Israel too wasn’t moved by the murder of Khashoggi. On the contrary, it highlighted Israel’s status as the only democracy in the Middle East, and it presented the Arabs as unscrupulous barbarians. Nor was Israel moved by the Russian invasion of Ukraine. Its intelligence assessments predicted a quick and easy victory for Putin. But Putin had miscalculated in more ways than one. It turned out that Biden had meant every word.

The world is changing beyond recognition. As the defeat of Nazi Germany determined the fate of everyone, so our fate will be determined in Ukraine. Trump sided with Putin, as did Mohammed bin Salman, and Netanyahu’s silence on Ukraine is worth a thousand words. On the other hand, Yair Lapid, prime minister of Israel’s transitional government, altered his position twice: at first from neutrality to timid support for Ukraine, and then to explicit condemnation of the Russian annexations.

Today, two important allies of Israel, Russia and Saudi Arabia, are in direct conflict with its most strategic ally, the United States, and therefore Israel has difficulty choosing sides. Moreover, the mass demonstrations in Iran, the fact that women are taking to the streets, calling for overthrow of the regime and freedom, have reshuffled the deck. Biden unhesitatingly supports the women’s struggle in Iran and has halted negotiations on a nuclear agreement. On the other hand, Putin has made an alliance with Iran, which came to his aid in Ukraine by selling him drones.

Saudi Arabia also panics at the protests in Iran. What will happen if the women’s struggle brings down the ayatollah regime? What will be the response of Saudi women, who suffer even worse oppression? For Israel, however, the most difficult question is: what will happen if Putin falls? What will be the consequences for the American attitude to Saudi Arabia? And what will be the fate of Israel’s other Arab allies who suppress every democratic movement with an iron fist?

The Israeli strategic concept—that what was is what will be, that Putin will thrive forever, as will bin Salman and the other Middle East kings and generals—is collapsing. This is also the perception regarding the Palestinians. Israel’s insistence on managing the conflict instead of resolving it, its furtherance of a merely economic peace, and its use of military force in the Occupied Territories have weakened the Palestinian Authority.

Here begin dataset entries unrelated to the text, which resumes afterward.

theorem vcoreFaultNow_keeps {P : State → Prop} (c : Closed 0xa0200000000 P) (x1 : State) (h1 : P x1) :
    P (vcoreFaultNow x1) := by
  have c1 := c.sub (K' := 0x80000000000) (by decide)
  have c2 := c.sub (K' := 0x20200000000) (by decide)
  unfold vcoreFaultNow
  repeat' first
    | with_reducible assumption
    | with_reducible apply modPower_keeps c1
    | with_reducible apply raise_keeps c2
    | intro _
    | split
    | dsimp -zeta only

theorem execVcoreFault_keeps {P : State → Prop} (c : Closed 0xa0200000000 P) (x1 : State) (h1 : P x1) :
    OnNext P (execVcoreFault x1) := by
  unfold execVcoreFault
  repeat' first
    | with_reducible assumption
    | with_reducible apply OnNext.unit
    | with_reducible apply OnNext.next
    | with_reducible apply OnNext.fault
    | with_reducible apply vcoreFaultNow_keeps c
    | dsimp -zeta only

theorem execRailFault_keeps {P : State → Prop} (c : Closed 0xa0200000000 P) (x1) (x2 : State) (h2 : P x2) :
    OnNext P (execRailFault x1 x2) := by
  have c1 := c.sub (K' := 0x80000000000) (by decide)
  have c2 := c.sub (K' := 0x20200000000) (by decide)
  unfold execRailFault
  repeat' first
    | with_reducible assumption
    | with_reducible apply OnNext.unit
    | with_reducible apply OnNext.next
    | with_reducible apply OnNext.fault
    | with_reducible apply modPower_keeps c1
    | with_reducible apply raise_keeps c2
    | intro _
    | dsimp -zeta only

theorem execVsysBrownout_keeps {P : State → Prop} (c : Closed 0x10000e2200024230 P) (x1 : State) (h1 : P x1) :
    OnNext P (execVsysBrownout x1) := by
  unfold execVsysBrownout
  repeat' first
    | with_reducible assumption
    | with_reducible apply OnNext.unit
    | with_reducible apply OnNext.next
    | with_reducible apply OnNext.fault
    | with_reducible apply coldNow_keeps c
    | dsimp -zeta only

theorem failDie_keeps {P : State → Prop} (c : Closed 0x6020fe47830 P) (x1 : State) (x2) (h1 : P x1) :
    P (failDie x1 x2) := by
  have c1 := c.sub (K' := 0x1000) (by decide)
  have c2 := c.sub (K' := 0x60200044810) (by decide)
  have c3 := c.sub (K' := 0x4000fa02000) (by decide)
  have c4 := c.sub (K' := 0x400030) (by decide)
  unfold failDie
  repeat' first
    | with_reducible assumption
    | with_reducible apply modDie_keeps c1
    | with_reducible apply portsDown_keeps c2
    | with_reducible apply clearUnits_keeps c3
    | with_reducible apply wipeDie_keeps c4
    | intro _
    | dsimp -zeta only

theorem execDomainPowerFault_keeps {P : State → Prop} (c : Closed 0xe020fe47830 P) (x1) (x2 : State) (h2 : P x2) :
    OnNext P (execDomainPowerFault x1 x2) := by
  have c1 := c.sub (K' := 0x6020fe47830) (by decide)
  have c2 := c.sub (K' := 0x80000000000) (by decide)
  have c3 := c.sub (K' := 0x20200000000) (by decide)
  unfold execDomainPowerFault
  repeat' first
    | with_reducible assumption
    | with_reducible apply OnNext.unit
    | with_reducible apply OnNext.next
    | with_reducible apply OnNext.fault
    | with_reducible apply failDie_keeps c1
    | with_reducible apply modPower_keeps c2
    | with_reducible apply raise_keeps c3
    | with_reducible refine fun _ => ?_
    | lift_lets -underBinder
    | (intro x; refine (fun hx : P x => ?_) ?_; clear_value x)
    | (intro x; refine (fun hx : P x.2 => ?_) ?_; clear_value x)
    | (intro x; refine (fun hx : P x.1 => ?_) ?_; clear_value x)
    | (intro x; refine (fun hx : P x.s => ?_) ?_; clear_value x)
    | (intro x; clear_value x)
    | intro _
    | split
    | dsimp -zeta only
    | dsimp -zeta +zetaDelta only
    | lift_lets
    | dsimp only

theorem execClockLossHalt_keeps {P : State → Prop} (c : Closed 0xe7fefe47a30 P) (x1 : State) (h1 : P x1) :
    OnNext P (execClockLossHalt x1) := by
  unfold execClockLossHalt
  repeat' first
    | with_reducible assumption
    | with_reducible apply OnNext.unit
    | with_reducible apply OnNext.next
    | with_reducible apply OnNext.fault
    | with_reducible apply haltNow_keeps c
    | split
    | dsimp -zeta only

end Sys2Proof.Laws
end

The result has been a new wave of protest, which grows with the number of Palestinians killed. So too grows the feeling of impasse.

The battle between the stalwarts of yesterday’s world and those of tomorrow’s encompasses every field of life. When Israelis go to the polls, however, most will be voting “Yes Bibi” or “No Bibi”— a question blind to the historical moment in which they stand.